Мир на Востоке - [92]

Шрифт
Интервал

Ахим стал смелее: начал публиковать такие материалы, последствия которых были совершенно непредсказуемы.


Сто шестая история об Уленшпигеле повествует о том, как, находясь в Хельмштедте и продав одному дуралею два гульдена за десять, Уленшпигель посчитался с тамошним менялой.

Случилось так, что однажды судьба забросила Уленшпигеля в город Хельмштедт, где держал лавочку некий меняла, живший тем, что на севере и юге, западе и востоке Германии были в обращении разные деньги — всевозможные гульдены, дукаты, геллеры, пфенниги, серебряные талеры. Хельмштедтский меняла драл с людей безбожные проценты, не брезговал и ростовщичеством, словом, был еще тот живоглот. Ремесленники и крестьяне были на него в большой обиде.

Что же касается Уленшпигеля, то он изрядно поколесил по свету: учился в Пражском университете, навестил папу римского в Ватикане, короче, в кошельке его собрались монеты разных стран.

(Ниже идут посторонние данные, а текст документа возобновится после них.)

-- ==== Sys2Proof/Certificates/Slice0/Obligations.lean ====
section
/-! DEFINITION. The statements for the provers: of the block as a whole, and of every family of commands, chapter by chapter of
the spec. Each command has a clause that says where it completes, and with which next state. -/

open Sys2Proof Sys2Proof.Machine

/-! ### The block as a whole -/

/-- A step takes the command at the front of the queue and runs it on the state with the queue's rest; with no command waiting one tick of
0.1 us passes, in which every ramp of R36 that is under way moves 1 mV, the contract of a ring's act following a VCORE that crosses
700 mV (R4), OUTAGE_NS grows by 100 for every stop of R473, and the board may change what it drives (the idle step is the model's choice:
log entries 1, 66, 80 and 99). -/
def Obligations.StepRunsTheFrontCommand : Prop :=
  (∀ (s : State) (c : Instr) (rest : List Instr), s.pending = c :: rest → step s = exec c { s with pending := rest })
  ∧ (∀ s : State, s.pending = [] → step s = .next ((s.meters.foldl (fun (t : State) p =>
      match (t.meter p.1).dest with
      | some d =>
        let now := t.reg 0x02 p.1 5
        let v := if now < d then now + 1 else if d < now then now - 1 else now
        let t1 := t.setReg 0x02 p.1 5 v
        if decide (v < 700) = decide (now < 700) then t1 else t1.contractOfRing p.1
      | none => t) { s with now := s.now + 1, pins := { s.pins with moment := s.pins.moment + 1 } }).outageTick))

/-- Right after power-on reset no command waits, every register of the dictionary reads its default (R417), LOAD_STATE reads POR (R252),
POWER_STATE reads standby (R447), CTL_TOKEN names the host (R418), REF_SEL of every domain is REFIN_A and both REFIN_EN are 1 (R392), the
VCORE set point of a ring is its default, and every table of the state is in canonical form. That reset is the end of power-on reset before
an auxiliary feed is good is the model's choice (log entry 7). -/
def Obligations.ResetState : Prop :=
  State.reset.pending = [] ∧ (∀ c i f, State.reset.reg c i f = regDefault (ent c i f)) ∧ State.reset.reg 0x60 0 0 = 0
  ∧ State.reset.reg 0x01 0 0 = 0 ∧ State.reset.reg 0x00 1 0 = 0 ∧ (∀ d, d < 10 → State.reset.reg 0x48 d 0 = 0)
  ∧ State.reset.reg 0x48 0x100 0 = 1 ∧ State.reset.reg 0x48 0x101 0 = 1 ∧ State.reset.wf = true

/-- Whatever the command, a step leaves every table of the state in canonical form - rising numbers, no entry listed at what an unlisted one
holds - and it takes from the queue of commands its front and nothing else. No step faults or refuses. -/
def Obligations.EveryStepKeepsTheForm : Prop :=
  ∀ s : State, s.wf = true → ∃ t : State, step s = .next t ∧ t.wf = true ∧ t.pending = s.pending.tail

/-- A dictionary write that R412 turns away changes nothing but its answer, what status 1 counts and raises, and nothing at all while the
ringmaster is halted (R412, R467): the answer is the status; status 1 adds 1 to DENIED, which saturates, and raises 0x904 as it counts. The
raise itself (R435) moves only the event registers of 0x904 and of 0x907, the two counters of instance 4 of class 0x00, the MSI-X message
last sent and those pending, and the emergency queue. A write that does not arrive - the host's while its link carries nothing (R421, R493),
the shelf manager's while the Foune port is off - changes nothing at all (the model's reading, log entry 74). -/
def Obligations.RefusedWritesChangeNothing : Prop :=
  ∀ (s : State) (m : Master) (num off : Nat) (bytes : List Byte),
    (s.hears m = false → exec (.dictionaryWrite m num off bytes) s = .next s)
    ∧ (s.hears m = true → s.writeStatus m num ≠ 0 →
    let st := s.writeStatus m num
    let d := s.reg 0x00 1 8
    let u : State := { s with host := { s.host with answer := some ⟨m, num, st, []⟩ } }
    let v := u.setReg 0x00 1 8 (min (d + 1) 0xFFFFFFFF)
    ∃ t : State, exec (.dictionaryWrite m num off bytes) s = .next t
      ∧ t = (if s.net.halted then s else if st ≠ 1 then u else if d < 0xFFFFFFFF then v.raise 0x904 else v)
      ∧ t.wipe { regs := true, host := true } = s.wipe { regs := true, host := true }
      ∧ { t.host with answer := none, msixLast := none, msixPend := [], emergency := [] }
        = { s.host with answer := none, msixLast := none, msixPend := [], emergency := [] }
      ∧ (∀ n, n ≠ ent 0x00 1 8 → n ≠ ent 0x00 4 1 → n ≠ ent 0x00 4 3 → n / 0x1000 ≠ 0x70904 → n / 0x1000 ≠ 0x70907 →
          Tab.get regDefault t.regs n = Tab.get regDefault s.regs n))

/-! ### 02_tempo.md -/

/-- METER_WINDOW_END (R32, R37, R49): the readings are taken, TEMPO_VALID sets, a stage reading below a non-zero mark sets bit 0 of
TEMPO_STATUS; in fixed mode a fresh window follows; in tempo hold VCORE, taken at the end of the window, decides the step of R37.
VCORE_RAMP_SETTLED (R36, R37): VCORE_NOW is the destination, the ramp is over, a fresh window starts where none is in progress, and
the contract of the ring's act follows the voltage (R4, R236). -/
def Obligations.TempoMeterWindowAndRamp : Prop :=
  (∀ (s : State) (r stage engine : Nat), s.ringPowered r = true → s.timeRuns = true → (s.meter r).win = true →
    let read := ((s.setReg 0x02 r 6 (stage % 2 ^ 32)).setReg 0x02 r 7 (engine % 2 ^ 32)).setReg 0x02 r 8 1
    let st := stage % 2 ^ 32
    let marked := read.tempoStatus r (if s.reg 0x02 r 9 ≠ 0 ∧ st < s.reg 0x02 r 9 then 1 else 0)
    let target := marked.reg 0x02 r 2
    let v0 := marked.reg 0x02 r 5
    let vmin := marked.reg 0x02 r 3
    let vmax := marked.reg 0x02 r 4
    let low := 200 * st < 199 * target
    let high := 201 * target < 200 * st
    let flagged := marked.tempoStatus r ((if low ∧ v0 = vmax then 2 else 0) + (if high ∧ v0 = vmin then 4 else 0))
    exec (.meterWindowEnd r stage engine) s = .next (
      if marked.reg 0x02 r 1 ≠ 1 then marked.meterStart r
      else if low ∧ v0 < vmax then (flagged.rampTo r (min (v0 + 5) vmax)).meterStop r
      else if high ∧ vmin < v0 then (flagged.rampTo r (max (v0 - 5) vmin)).meterStop r
      else flagged.meterStart r))
  ∧ (∀ (s : State) (r d : Nat), (s.meter r).dest = some d →
    let s1 := (s.setReg 0x02 r 5 d).setMeter r { s.meter r with dest := none }
    exec (.vcoreRampSettled r) s = .next ((if (s.meter r).win then s1 else s1.meterStart r).contractOfRing r))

Вот он и пришел к меняле. А тот по своему обыкновению начал торговаться.

— Это моя последняя цена, — сказал он, назвав стоимость рейнского золотого гульдена, — а ганноверский талер, который и у нас, в Брауншвейге, в ходу, вам обойдется в четыре саксонских.

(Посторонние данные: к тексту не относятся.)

-- ==== Sys2Proof/Laws/State.lean ====
section
/-! SUPPORT. What each plain update of the state leaves alone, field by field, and reading after writing. -/

set_option linter.all false

namespace Sys2Proof.Machine

@[simp] theorem State.setReg_now (s : State) (a1 : Nat) (a2 : Nat) (a3 : Nat) (a4 : Nat) : (s.setReg a1 a2 a3 a4).now = s.now := rfl
@[simp] theorem State.setReg_fresh (s : State) (a1 : Nat) (a2 : Nat) (a3 : Nat) (a4 : Nat) : (s.setReg a1 a2 a3 a4).fresh = s.fresh := rfl
@[simp] theorem State.setReg_rings (s : State) (a1 : Nat) (a2 : Nat) (a3 : Nat) (a4 : Nat) : (s.setReg a1 a2 a3 a4).rings = s.rings := rfl
@[simp] theorem State.setReg_engs (s : State) (a1 : Nat) (a2 : Nat) (a3 : Nat) (a4 : Nat) : (s.setReg a1 a2 a3 a4).engs = s.engs := rfl
@[simp] theorem State.setReg_ins (s : State) (a1 : Nat) (a2 : Nat) (a3 : Nat) (a4 : Nat) : (s.setReg a1 a2 a3 a4).ins = s.ins := rfl
@[simp] theorem State.setReg_perfs (s : State) (a1 : Nat) (a2 : Nat) (a3 : Nat) (a4 : Nat) : (s.setReg a1 a2 a3 a4).perfs = s.perfs := rfl
@[simp] theorem State.setReg_ropes (s : State) (a1 : Nat) (a2 : Nat) (a3 : Nat) (a4 : Nat) : (s.setReg a1 a2 a3 a4).ropes = s.ropes := rfl
@[simp] theorem State.setReg_guest (s : State) (a1 : Nat) (a2 : Nat) (a3 : Nat) (a4 : Nat) : (s.setReg a1 a2 a3 a4).guest = s.guest := rfl
@[simp] theorem State.setReg_mem (s : State) (a1 : Nat) (a2 : Nat) (a3 : Nat) (a4 : Nat) : (s.setReg a1 a2 a3 a4).mem = s.mem := rfl
@[simp] theorem State.setReg_meters (s : State) (a1 : Nat) (a2 : Nat) (a3 : Nat) (a4 : Nat) : (s.setReg a1 a2 a3 a4).meters = s.meters := rfl
@[simp] theorem State.setReg_trees (s : State) (a1 : Nat) (a2 : Nat) (a3 : Nat) (a4 : Nat) : (s.setReg a1 a2 a3 a4).trees = s.trees := rfl
@[simp] theorem State.setReg_snap (s : State) (a1 : Nat) (a2 : Nat) (a3 : Nat) (a4 : Nat) : (s.setReg a1 a2 a3 a4).snap = s.snap := rfl
@[simp] theorem State.setReg_acts (s : State) (a1 : Nat) (a2 : Nat) (a3 : Nat) (a4 : Nat) : (s.setReg a1 a2 a3 a4).acts = s.acts := rfl
@[simp] theorem State.setReg_moveQ (s : State) (a1 : Nat) (a2 : Nat) (a3 : Nat) (a4 : Nat) : (s.setReg a1 a2 a3 a4).moveQ = s.moveQ := rfl
@[simp] theorem State.setReg_move (s : State) (a1 : Nat) (a2 : Nat) (a3 : Nat) (a4 : Nat) : (s.setReg a1 a2 a3 a4).move = s.move := rfl
@[simp] theorem State.setReg_saved (s : State) (a1 : Nat) (a2 : Nat) (a3 : Nat) (a4 : Nat) : (s.setReg a1 a2 a3 a4).saved = s.saved := rfl
@[simp] theorem State.setReg_load (s : State) (a1 : Nat) (a2 : Nat) (a3 : Nat) (a4 : Nat) : (s.setReg a1 a2 a3 a4).load = s.load := rfl
@[simp] theorem State.setReg_map (s : State) (a1 : Nat) (a2 : Nat) (a3 : Nat) (a4 : Nat) : (s.setReg a1 a2 a3 a4).map = s.map := rfl
@[simp] theorem State.setReg_host (s : State) (a1 : Nat) (a2 : Nat) (a3 : Nat) (a4 : Nat) : (s.setReg a1 a2 a3 a4).host = s.host := rfl
@[simp] theorem State.setReg_power (s : State) (a1 : Nat) (a2 : Nat) (a3 : Nat) (a4 : Nat) : (s.setReg a1 a2 a3 a4).power = s.power := rfl
@[simp] theorem State.setReg_pins (s : State) (a1 : Nat) (a2 : Nat) (a3 : Nat) (a4 : Nat) : (s.setReg a1 a2 a3 a4).pins = s.pins := rfl
@[simp] theorem State.setReg_net (s : State) (a1 : Nat) (a2 : Nat) (a3 : Nat) (a4 : Nat) : (s.setReg a1 a2 a3 a4).net = s.net := rfl
@[simp] theorem State.setReg_lanes (s : State) (a1 : Nat) (a2 : Nat) (a3 : Nat) (a4 : Nat) : (s.setReg a1 a2 a3 a4).lanes = s.lanes := rfl
@[simp] theorem State.setReg_ports (s : State) (a1 : Nat) (a2 : Nat) (a3 : Nat) (a4 : Nat) : (s.setReg a1 a2 a3 a4).ports = s.ports := rfl
@[simp] theorem State.setReg_time (s : State) (a1 : Nat) (a2 : Nat) (a3 : Nat) (a4 : Nat) : (s.setReg a1 a2 a3 a4).time = s.time := rfl
@[simp] theorem State.setReg_pending (s : State) (a1 : Nat) (a2 : Nat) (a3 : Nat) (a4 : Nat) : (s.setReg a1 a2 a3 a4).pending = s.pending := rfl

— Как же так? — воскликнул Уленшпигель, оторопевший от такой наглости. — В Саксонии талер равен тридцати грошам, а грош — десяти пфеннигам, стало быть, саксонский талер — это триста пфеннигов. Ганноверский же талер — это двадцать четыре гроша, или двести восемьдесят восемь пфеннигов, поскольку в ганноверском гроше двенадцать пфеннигов. Значит, саксонский талер не только что не дешевле ганноверского, но и на двенадцать пфеннигов дороже.

— Вы не учитываете две вещи, — изрек меняла. — Во-первых, с каждой сделки я должен что-то иметь, иначе какой же смысл будет в моем ремесле? А во-вторых, такова уж природа денег — их ценность определяется тем, что на них можно купить. Да будет вам известно, сударь, в Брауншвейге на талер можно накупить куда как больше, нежели в Саксонии.

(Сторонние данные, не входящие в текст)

theorem execStrandHandshake {tr dir strand : Nat} {groups : List (BitVec 4)} {shake : Shake} (h : Keeps .step s t) :
    NextKeeps .step s (execStrandHandshake tr dir strand groups shake t) := by
  unfold Machine.execStrandHandshake
  refine next ?_
  split
  · exact .handshake h
  · exact h

theorem execRepairStopDone {tr dir : Nat} (h : Keeps .step s t) : NextKeeps .step s (execRepairStopDone tr dir t) :=
  next (.ite (.setRope h) h)

theorem execRepairTestDone {tr dir : Nat} {healthy : BitVec 42} {ack : Bool} (h : Keeps .step s t) :
    NextKeeps .step s (execRepairTestDone tr dir healthy ack t) :=
  next (.ite (.relieve (.setRope (.applyLadder h))) h)

theorem repairRemap {tr dir : Nat} (h : Keeps .step s t) : Keeps .step s (t.repairRemap tr dir) := .boundsAll (.setRope (.bumpSat h))

theorem execRepairRemapDone {tr dir : Nat} (h : Keeps .step s t) : NextKeeps .step s (execRepairRemapDone tr dir t) :=
  next (.ite (.repairRemap h) h)

theorem recordsEnd {l : List (Nat × Option Nat)} (h : Keeps .step s t) : Keeps .step s (t.recordsEnd l) :=
  .foldl h fun _ _ hu => .logFinalSeq hu

theorem repairResume {tr dir : Nat} (h : Keeps .step s t) : Keeps .step s (t.repairResume tr dir) := by
  unfold State.repairResume
  extract_lets _ _ s2
  have hs2 : Keeps .step s s2 := .ite (.setRope h) (.setTrState (.setRope h))
  split
  · exact .ite (.recordsEnd (.setRope (.logFinalSeq hs2))) (.repairBegin (.logFinalSeq hs2))
  · exact .logFinalSeq hs2

theorem execRepairResumeDone {tr dir : Nat} (h : Keeps .step s t) : NextKeeps .step s (execRepairResumeDone tr dir t) :=
  next (.ite (.repairResume h) h)

theorem testEnd {tr : Nat} (h : Keeps .step s t) : Keeps .step s (t.testEnd tr) := .setRope h

theorem testNext {tr : Nat} {l : List Nat} (h : Keeps .step s t) : Keeps .step s (t.testNext tr l) := by
  induction l generalizing t with
  | nil => exact .testEnd h
  | cons n l ih => exact .ite (.testEnd h) (.ite (ih h) (.testLeave (.setRope h)))

theorem trTestStore {tr v : Nat} (h : Keeps .step s t) : Keeps .step s (t.trTestStore tr v) := .ite h (.testNext h)

theorem execTrTest {m : Master} {tr v : Nat} (h : Keeps .step s t) : NextKeeps .step s (execTrTest m tr v t) :=
  next (.ite (.masterWrite h fun _ hu => .trTestStore hu) h)

theorem strandTested {tr dir n : Nat} {healthy : BitVec 42} {ack : Bool} (h : Keeps .step s t) :
    Keeps .step s (t.strandTested tr dir n healthy ack) := by
  unfold State.strandTested
  extract_lets _ _ s1 s2 s3
  have hs1 : Keeps .step s s1 := .ite (.applyLadder h) (.relieve (.applyLadder h))
  have hs2 : Keeps .step s s2 := .ite (.boundsAll hs1) hs1
  have hs3 : Keeps .step s s3 := .ite (.setTrState hs2) hs2
  exact .testNext hs3

theorem execStrandTestDone {tr dir strand : Nat} {healthy : BitVec 42} {ack : Bool} (h : Keeps .step s t) :
    NextKeeps .step s (execStrandTestDone tr dir strand healthy ack t) :=
  next (.ite (.strandTested h) h)

end Sys2Proof.Machine.Keeps
end

section
/-! PROOFS. What a step may change: flits as they are received, taken and forwarded. -/

namespace Sys2Proof.Machine.Keeps

variable {s t : State}

theorem setGuestState {v : Nat} (h : Keeps .step s t) : Keeps .step s (t.setGuestState v) := .ite h (.raise (.writeReg h))

theorem guestRetrainStart (h : Keeps .step s t) : Keeps .step s t.guestRetrainStart := .raise (.bumpSat (.setGuestState h))

theorem guestFault (h : Keeps .step s t) : Keeps .step s t.guestFault := .ite (.guestRetrainStart (.logFault h)) h

theorem controlFail {sta p : Nat} {f : Flit} (h : Keeps .step s t) : Keeps .step s (t.controlFail sta p f) := by
  unfold State.controlFail
  extract_lets s1
  have hs1 : Keeps .step s s1 := .staEvent (.errWhere (.bumpSat h))
  refine .ite (.guestFault hs1) ?_
  split
  · exact .repairTrigger hs1
  · exact .ite (.meshStep (.logDone (.free hs1))) (.logDone hs1)

theorem steerPick {sta p : Nat} (h : Keeps .step s t) : Keeps .step s (t.steerPick sta p).2 := .iteSnd (.free h) h

theorem placeSched {sta p : Nat} {f : Flit} (h : Keeps .step s t) : Keeps .step s (t.placeSched sta p f) := by
  unfold State.placeSched
  extract_lets
  split
  rename_i e
  split
  · exact .ite (.cutsClearAll (.credit (.setInp (ofSnd (.steerPick h) e)))) (.setInp (ofSnd (.steerPick h) e))
  · exact .setInp (ofSnd (.steerPick h) e)

theorem packetHead {sta p c : Nat} {f : Flit} (h : Keeps .step s t) : Keeps .step s (t.packetHead sta p c f) :=
  .ite (.staEvent (.errWhere (.bumpSat (.credit (.setInp h))))) (.setInp h)

theorem placePacket {sta p c : Nat} {f : Flit} (h : Keeps .step s t) : Keeps .step s (t.placePacket sta p c f) :=
  .ite (.packetHead h) (.ite (.credit (.setInp h)) (.setInp h))

theorem linkControl {sta p : Nat} {f : Flit} (h : Keeps .step s t) : Keeps .step s (t.linkControl sta p f) := by
  unfold State.linkControl
  extract_lets
  refine .ite (.controlFail h) ?_
  split
  · exact .takeBack h
  · exact .takeRevoke h
  · exact .takeSwap h
  · exact .controlFail h

theorem popWire {sta p c : Nat} (h : Keeps .step s t) : Keeps .step s (t.popWire sta p c) := .ite (.setInp h) (.setInp h)

theorem takeFlit {sta p code : Nat} {f : Flit} (h : Keeps .step s t) : Keeps .step s (t.takeFlit sta p code f) :=
  .ite (.linkControl h) (.ite (.placeSched (.checkWord h)) (.placePacket (.checkWord h)))

theorem offLink {sta p c : Nat} {far : Bool} (h : Keeps .step s t) : Keeps .step s (t.offLink sta p c far) := .ite (.aside h) (.popWire h)

theorem offBad {sta p : Nat} {f : Flit} {far : Bool} (h : Keeps .step s t) : Keeps .step s (t.offBad sta p f far) := .ite h (.popWire h)

theorem flitIn {sta p : Nat} {f : Flit} {far : Bool} (h : Keeps .step s t) : Keeps .step s (t.flitIn sta p f far) := by
  unfold State.flitIn
  split
  · exact .controlFail (.offBad h)
  · exact .ite (.controlFail (.offBad h)) (.ite h (.ite (.takeFlit (.ite (.bumpSat (.offLink h)) (.offLink h))) h))

theorem flitsFar {fs : List Flit} (h : Keeps .step s t) : Keeps .step s (t.flitsFar fs) :=
  .foldl h fun _ _ hu => .ite hu (.flitIn (.ite (.tdmWord hu) hu))

theorem arriveIn {sta p : Nat} {x : Arrival} (h : Keeps .step s t) : Keeps .step s (t.arriveIn sta p x) := by
  unfold State.arriveIn
  split
  · exact .ite (.flitIn h) h
  · exact .ite (.logFault (.setInp h)) h
  · exact .ite (.ite (.flitsFar h) (.guestFault (.flitsFar h))) h

theorem execFlitReceive {sta port : Nat} {flit : Arrival} (h : Keeps .step s t) :
    NextKeeps .step s (execFlitReceive sta port flit t) :=
  next (.arriveIn h)

theorem controlRow {sta p op : Nat} {w : Word72} (h : Keeps .step s t) : Keeps .step s (t.controlRow sta p op w) := by
  unfold State.controlRow
  extract_lets _ s1
  have hs1 : Keeps .step s s1 := by
    unfold s1
    split
    · exact .ite (.ite (.bumpSat (.popWire h)) (.popWire h)) (.ite (.offLink h) h)
    · exact .ite (.offLink h) h
  exact .ite (.linkControl hs1) h

theorem execRevoke {sta port : Nat} {w : Word72} (h : Keeps .step s t) : NextKeeps .step s (execRevoke sta port w t) :=
  next (.ite (.controlRow h) h)

theorem execCredit {sta port : Nat} {w : Word72} (h : Keeps .step s t) : NextKeeps .step s (execCredit sta port w t) :=
  next (.ite (.controlRow h) h)

theorem execSwap {sta port : Nat} {w : Word72} (h : Keeps .step s t) : NextKeeps .step s (execSwap sta port w t) :=
  next (.ite (.controlRow h) h)

end Sys2Proof.Machine.Keeps
end

section
/-! PROOFS. What a step may change: a lane's phases, its loops and its ladder. -/

namespace Sys2Proof.Machine.Keeps

variable {s t : State}

theorem setLane {l : Nat} {x : Lane} (h : Keeps .step s t) : Keeps .step s (t.setLane l x) := .lanesSet rfl h _ _

theorem laneShow {h' : Nat} (h : Keeps .step s t) : Keeps .step s (t.laneShow h') := .foldl h fun _ _ hu => .writeReg hu

theorem sourceAlive {src : Nat} (h : Keeps .step s t) : Keeps .step s (t.sourceAlive src) := .aside h

theorem sourceDead {src : Nat} (h : Keeps .step s t) : Keeps .step s (t.sourceDead src) := .aside h

theorem setSrcReady {src v : Nat} (h : Keeps .step s t) : Keeps .step s (t.setSrcReady src v) :=
  .ite h (.hostTrain (.raise (.writeReg (.ite h (.ite (.sourceAlive h) (.sourceDead h))))))

theorem rcvFollow {l : Nat} {up : Bool} (h : Keeps .step s t) : Keeps .step s (t.rcvFollow l up) :=
  .forRange h fun _ _ hu => .ite (.setSrcReady hu) hu

theorem streamCut {p : Nat} (h : Keeps .step s t) : Keeps .step s (t.streamCut p) := .portsSet rfl h _ _

theorem portLink {p type fec : Nat} (h : Keeps .step s t) : Keeps .step s (t.portLink p type fec) :=
  .raiseIf (.writeReg (.writeReg (.writeReg (.ite (.streamCut h) h))))

theorem setPhase {h' ph : Nat} (h : Keeps .step s t) : Keeps .step s (t.setPhase h' ph) := by
  unfold State.setPhase
  extract_lets _ _ t' s2
  have ht' : Keeps .step s t' := .foldl (.setLane h) fun _ _ hu => .rcvFollow (.raise hu)
  have hs2 : Keeps .step s s2 := .ite (.setLane h) (.ite ht' (.ite (.portLink ht') (.portLink ht')))
  exact .laneShow hs2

— Дудки! — ответил Уленшпигель. — В моей родной Саксонии краюха хлеба стоит дешевле, чем у вас, да и обед в трактире, как я сегодня убедился, тоже.

— Очень может быть, — сказал меняла. — Но зато трактирщики наши кормят на венецианский манер: на белой скатерти, на хорошей посуде, с красивыми приборами.

— Эка важность! Все равно это не повод запрашивать за один ганноверский талер четыре саксонских.

Так они еще долго спорили, пока наконец у менялы не лопнуло терпение. Впервые ему попался такой упрямец, ничуть не похожий на ту публику, что ползала перед ним на брюхе, вымаливая деньги.

— В общем, так! — прокричал меняла в бешенстве. — Ежели вы не хотите моих услуг, то проваливайте со своими саксонскими талерами куда подальше. Закройте дверь с той стороны, и чтоб я больше никогда вас не видел.

Сказано — сделано. Уленшпигель раздобыл крепкие доски и ночью заколотил дом менялы. А потом, вместе с людьми, настрадавшимися от алчного торгаша, возвел вокруг его лавки каменную стену. Чтобы впредь менялам неповадно было обдирать честной народ.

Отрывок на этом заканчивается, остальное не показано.